■ **The task**: Print this span of the material below exactly: the line with "DROPPED. [32 |", the line with "keeps once the", and every line between them, but nothing else.

■ **Task data**:

/-! ## What leaves the module -/

/-- One thing that left the module's pins or access paths. -/
inductive Output where
  /-- A packet left an egress port; `cut` = ended with the PCS error terminator (02 R45). -/
  | packet (port : Port) (pkt : Pkt) (cut : Bool)
  | orderedSet (port : Port) (bytes : List Byte)
  /-- A dictionary message on the management Ethernet, or a frame on the facility segment (18 R537, R541, R544). -/
  | message (path : Path) (bytes : List Byte)
  | msix (vector : Nat)
  /-- A DMA write to host memory (18 R547). -/
  | dmaWrite (address : Word64) (data : List Byte)
  | ppsOut (high : Bool)
  /-- A Delay_Req of the PTP clock of a management port, with its sequence number (16 R481). -/
  | delayReq (portB : Bool) (seq : BitVec 16)
  /-- A flit that the sender of a Felt link puts on a lane module; `far` = toward the far end (15 R455). -/
  | flit (link : Nat) (far : Bool) (lmod : Nat) (bytes : List Byte)
  /-- A record on the sideband of a Felt link; `far` = sent by the far end (15 R454). -/
  | sideband (link : Nat) (far : Bool) (bytes : List Byte)
  /-- What a CMIS_WRITE sends to the unit of a cage over its two-wire bus (13 R405, R427). -/
  | cmisWrite (cage : BitVec 7) (address : Word) (bytes : List Byte)
  /-- What a CMIS_READ asks of the unit of a cage over its two-wire bus (13 R405, R427). -/
  | cmisRead (cage : BitVec 7) (address : Word) (length : Nat)
  deriving DecidableEq, Repr

/-! ## Error log -/

/-- An error-log record (20 Table 20-9). -/
structure LogRec where
  num : Word64
  time : Word64
  code : Word
  type : BitVec 8
  unit : BitVec 8 := 0
  port : Port := 0
  akind : BitVec 4 := 0
  addr : Word64 := 0
  /-- B32-63 as eight words (20 R602). -/
  detail : List Word := []
  deriving DecidableEq, Repr

/-! ## Settings that persist -/

/-- A cabling map entry (18 Table 18-15). -/
structure Cabling where
  dtype : BitVec 4 := 0
  plane : BitVec 4 := 0
  group : BitVec 8 := 0
  index : BitVec 8 := 0
  pport : Port := 0
  egei : Word := 0
  deriving DecidableEq, Repr

/-- Port configuration (13 Table 13-2). WIDTH's default depends on the port number. -/
structure PortCfg where
  width : Nat
  cls : BitVec 4 := 0
  enable : Bool := true
  degrade : Bool := true
  deriving DecidableEq, Repr

/-- The identity of a peer: device type, coordinates and port number (13 R412). -/
structure PeerId where
  dtype : BitVec 4 := 0
  plane : BitVec 4 := 0
  group : BitVec 8 := 0
  index : BitVec 8 := 0
  pport : Port := 0
  deriving DecidableEq, Repr

/-- A Seasoning record (13 R412). -/
structure Season where
  peer : PeerId := {}
  hist : Bool := false
  deriving DecidableEq, Repr

/-- Scheduler settings of a port (11 Table 11-1). -/
structure Sched where
  /-- QUANTUM0-5. -/
  quantum : List Nat := [16384, 16384, 16384, 16384, 16384, 16384]
  /-- RATE0-6. -/
  rate : List Nat := [0, 0, 0, 0, 0, 0, 128]
  /-- BURST0-6. -/
  burst : List Nat := [65536, 65536, 65536, 65536, 65536, 65536, 65536]
  deriving DecidableEq, Repr

/-- The parameters of a stored profile that may be edited (17 Table 17-8). -/
structure Profile where
  vfirst : Nat := 1
  wspill : Nat := 4
  wbc : Nat := 8
  wpar : Nat := 4
  units : Nat := 16
  sched : Sched := {}
  deriving DecidableEq, Repr

/-- Spill parameters (05 Table 05-4). -/
structure SpillCfg where
  high : Nat := 75
  low : Nat := 50
  qmin : Nat := 4
  enable : Bool := true
  deriving DecidableEq, Repr

/-- Memory settings (14 Table 14-5). -/
structure MemCfg where
  scrubHrs : Nat := 24
  spareThr : Nat := 3
  rotate : Bool := true
  rotHrs : Nat := 24
  startTest : Bool := false
  deriving DecidableEq, Repr

/-- Time settings (16 Table 16-3). -/
structure TimeCfg where
  srcPrio : BitVec 16 := 0x1320
  stepThr : Nat := 1000
  holdLim : Nat := 10
  ptpDomain : BitVec 7 := 0
  ptpXport : Bool := false
  ppsOff : Int := 0
  ppsInDly : Nat := 0
  refSel : Bool := false
  deriving DecidableEq, Repr

/-- A Felt width record of one end, or the agreed record (15 Table 15-6). -/
structure FeltRec where
  gen : BitVec 16 := 0
  mask : BitVec 32 := 0
  /-- REPAIR of each lane module: the data lanes steered onto spares 0-3, 0x7F for a spare not used; absent = none used. -/
  repair : Sparse (List Nat) := []
  deriving DecidableEq, Repr

/-- Everything the journal keeps (18 R554), with the default that R554 measures against. -/
structure Persist where
  /-- Coordinates plane, group, index. [20 | 18 R552 | journal, default 0] -/
  plane : BitVec 4 := 0
  group : BitVec 8 := 0
  index : BitVec 8 := 0
  /-- VALID of the coordinates. [1 | 18 R552 | journal, default 0] -/
  coordValid : Bool := false
  /-- Cabling map entry of each port. [96 each | 18 R553 | journal, default 0] -/
  cabling : Sparse Cabling := []
  /-- DIR of each port; absent = 0b10 unmapped. [2 each | 03 R87 | journal, default 0b10] -/
  dir : Sparse (BitVec 2) := []
  /-- WIDTH, CLASS, ENABLE, DEGRADE of each port; absent = the default of Table 13-2. [4+4+1+1 each | 13 R399 | journal, default 8 where PORT is a multiple of 8 else 0; 0; 1; 1] -/
  portCfg : Sparse PortCfg := []
  /-- Seasoning record of each port. [41 each | 13 R412 | journal, default no peer (0) and HIST 0: DC 9] -/
  season : Sparse Season := []
  /-- Fault notice list, 8 GEIs. [8 x 32 | 13 R416 | journal, default 0] -/
  fnl : List Word := [0, 0, 0, 0, 0, 0, 0, 0]
  /-- LOCAL of the fault notice list, whole value. [32 | 13 R416 | journal, default 1] -/
  fnlLocal : Word := 1
  /-- CAGEPWR of each cage; absent = 30. [6 each | 13 R408 | journal, default 30] -/
  cagePwr : Sparse Nat := []
  /-- QUANTUM, RATE, BURST of each port; absent = the defaults of Table 11-1. [20 x 32 each | 11 R364 | journal, defaults of Table 11-1] -/
  sched : Sparse Sched := []
  /-- DEFGATES of each port; absent = 0xFF. [8 each | 11 R372 | journal, default 0xFF] -/
  defGates : Sparse (BitVec 8) := []
  /-- Demand bucket of each port; absent = p[9:4]. [6 each | 12 R377 | journal, default p[9:4]] -/
  demandBucket : Sparse (BitVec 6) := []
  /-- EXP, DEST, TC of the demand settings. [4, 32, 3 | 12 R380 | journal, default 6, 0, 6] -/
  demExp : Nat := 6
  demDest : Word := 0
  demTc : BitVec 3 := 6
  /-- Drain bound in µs. [32 | 03 R81 | journal, default 2,000] -/
  drainBound : Nat := 2000
  /-- Flow idle time in µs. [32 | 05 R178 | journal, default 50,000] -/
  flowIdle : Nat := 50000
  /-- HIGH, LOW, QMIN, ENABLE of spill. [4 x 32 | 05 R168 | journal, default 75, 50, 4, 1] -/
  spill : SpillCfg := {}
  /-- SCRUBHRS, SPARETHR, ROTATE, ROTHRS, STARTTEST. [5 x 32 | 14 R450 | journal, default 24, 3, 1, 24, 0] -/
  mem : MemCfg := {}
  /-- Time settings 0x7001. [8 x 32 | 16 R491 | journal, defaults of Table 16-3] -/
  time : TimeCfg := {}
  /-- TSRC of each port. [1 each | 16 R493 | journal, default 0] -/
  tsrc : Sparse Bool := []
  /-- ASYM of each port in ns. [32 each | 16 R493 | journal, default 0] -/
  asym : Sparse Int := []
  /-- BUDGET in W. [32 | 17 R519 | journal, default 4,200] -/
  budget : Nat := 4200
  /-- BUDGETSRC. [2 | 17 R519 | journal, default 2] -/
  budgetSrc : Nat := 2
  /-- SELECT. [8 | 17 R522 | journal, default 0xFF] -/
  select : Nat := 255
  /-- VFIRST, WSPILL, WBC, WPAR, UNITS and scheduler defaults of the four stored profiles. [4 x 25 x 32 | 17 R514, R522 | journal, default Table 17-8; Economy weights 0: DC 10] -/
  profiles : List Profile :=
    [{}, { wspill := 2, wbc := 4, wpar := 10, units := 32 }, { vfirst := 0, wspill := 12, wbc := 2, wpar := 2 },
     { wspill := 0, wbc := 0, wpar := 0, units := 0 }]
  /-- IPA, PREFIXA, GWA, IPB, PREFIXB, GWB. [6 x 32 | 18 R543 | journal, default 0: DC 9] -/
  eth : List Word := [0, 0, 0, 0, 0, 0]
  /-- MGTPORT. [32 | 18 R543 | journal, default 47,120] -/
  mgtPort : Word := 47120
  /-- OWNER of the in-band path. [32 | 18 R540 | journal, default 0] -/
  owner : Word := 0
  /-- NODEID. [32 | 18 R541 | journal, default 1] -/
  nodeId : Word := 1
  /-- TOTMR in bit times. [32 | 18 R541 | journal, default 32] -/
  totmr : Word := 32
  /-- KEYHASH and RIGHTS of the 8 trust list entries; absent = unused. [(256 + 2) x 8 | 19 R577 | journal, default 0] -/
  trust : Sparse (List Byte × BitVec 2) := []
  /-- SAMPVEC. [6 | 20 R594 | journal, default 0] -/
  sampVec : Nat := 0
  /-- WEXP. [4 | 20 R596 | journal, default 3] -/
  wexp : Nat := 3
  /-- AUTORESET. [1 | 21 R620 | journal, default 0] -/
  autoReset : Bool := false
  /-- Remapped rows of each stack (row numbers, oldest first). [8,192 rows x 20 | 14 R440 | journal, default none: DC 9] -/
  remap : Sparse (List Nat) := []
  /-- Lost stacks and the cause of each, coded as the list in R447. [8 each | 14 R448, R451 | journal, default none: DC 9] -/
  stackLost : Sparse (BitVec 8) := []
  /-- Felt width records at the near end, the far end and agreed, by link. [8 x (NMOD+2) B each | 15 R463, R465 | journal, default GEN 0 and an empty mask: DC 9] -/
  feltNear : Sparse FeltRec := []
  feltFar : Sparse FeltRec := []
  feltAgreed : Sparse FeltRec := []
  /-- Error log, oldest first. [64 B each | 20 R601 | journal, default empty: DC 9] -/
  log : List LogRec := []
  /-- NUM of the next record. [64 | 20 R601 | journal, default 0: DC 9] -/
  logNext : Word64 := 0
  /-- EPOCH of the active half. [32 | 18 R560 | journal, default 0: DC 9] -/
  epoch : Word := 0
  /-- DROPPED. [32 | 18 R560 | journal, default 0: DC 9] -/
  dropped : Word := 0
  /-- FAILOVERS, FCAUSE. [32, 2 | 18 R560 | journal, default 0: DC 9] -/
  failovers : Word := 0
  fcause : BitVec 2 := 0
  /-- BOOTS. [32 | 21 R620 | journal, default 0: DC 9] -/
  boots : Word := 0
  /-- A CLEAR accepted for the next full reset. [1 | 18 R559 | journal, default 0: DC 9] -/
  clearArmed : Bool := false
  deriving DecidableEq, Repr

/-- A journal record (18 R554): its sequence number, its length in bytes, its content, held as what the journal keeps once the
change is made, and whether its CRC-32C holds. The spec gives no codes of the types (log 163). -/
structure JrnlRec where
  seq : Word64
  bytes : Nat
  content : Persist
  crcOk : Bool := true
  deriving DecidableEq, Repr

/-- A half of the journal: valid once its closing record is written, which carries the epoch (18 R554, R557). -/
structure Half where
  valid : Bool := false
  epoch : Word := 0
  recs : List JrnlRec := []
  deriving DecidableEq, Repr

/-- The journal's buffer and halves (18 R554-R560). -/
structure Journal where
  /-- The two halves in flash. [2 x 32 MiB | 18 R554, R556 | half A valid and empty, half B invalid: DC 9] -/
  halfA : Half := { valid := true }
  halfB : Half := {}
  /-- The active half is B. [1 | 18 R557 | 0: DC 9] -/
  onB : Bool := false
  /-- Records in the buffer, oldest first; sequence number of the next record. [256 KiB; 64 | 18 R555, R554 | empty; 0: DC 9] -/
  buf : List JrnlRec := []
  seq : Word64 := 0
  /-- Bytes in the 256 KiB buffer. [19 | 18 R555 | 0] -/
  buffered : Nat := 0
  /-- USED: bytes in the active half. [25 | 18 R560 | 0] -/
  used : Nat := 0
  /-- LASTFLUSH. [32 | 18 R560 | 0] -/
  lastFlush : Word := 0
  /-- Neither half can take records. [1 | 18 R558 | 0: DC 9] -/
  failed : Bool := false
  deriving DecidableEq, Repr

/-! ## Clock -/

/-- The PTP clock of a management port: qualification (16 R477), and what it has heard and asked (R481). -/
structure PtpSrc where
  good : Nat := 0
  qualified : Bool := false
  logInterval : Int := 0
  last : Nat := 0
  /-- The last Announce of each sender heard. -/
  masters : List PtpAnnounce := []
  /-- The last Sync of the master: its sequence number, its time of arrival, and the time of its departure when known. -/
  sync : Option (BitVec 16 × Word64 × Option Word64) := none
  /-- The Delay_Req that waits for its answer: its sequence number and time of departure. -/
  req : Option (BitVec 16 × Word64) := none
  reqSeq : BitVec 16 := 0
  deriving DecidableEq, Repr

/-- Qualification of a link source (16 R477). -/
structure LinkSrc where
  good : Nat := 0
  qualified : Bool := false
  last : Nat := 0
  deriving DecidableEq, Repr

/-- A step that the time unit has named (16 R483): the boundary of the old time and the change. -/
structure Step where
  boundary : Word64
  delta : Int
  first : Bool
  /-- The step sets the high half of the extended time (PTP or SETTIME). -/
  high : Bool
  deriving DecidableEq, Repr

■ **Written solution**:
  /-- DROPPED. [32 | 18 R560 | journal, default 0: DC 9] -/
  dropped : Word := 0
  /-- FAILOVERS, FCAUSE. [32, 2 | 18 R560 | journal, default 0: DC 9] -/
  failovers : Word := 0
  fcause : BitVec 2 := 0
  /-- BOOTS. [32 | 21 R620 | journal, default 0: DC 9] -/
  boots : Word := 0
  /-- A CLEAR accepted for the next full reset. [1 | 18 R559 | journal, default 0: DC 9] -/
  clearArmed : Bool := false
  deriving DecidableEq, Repr

/-- A journal record (18 R554): its sequence number, its length in bytes, its content, held as what the journal keeps once the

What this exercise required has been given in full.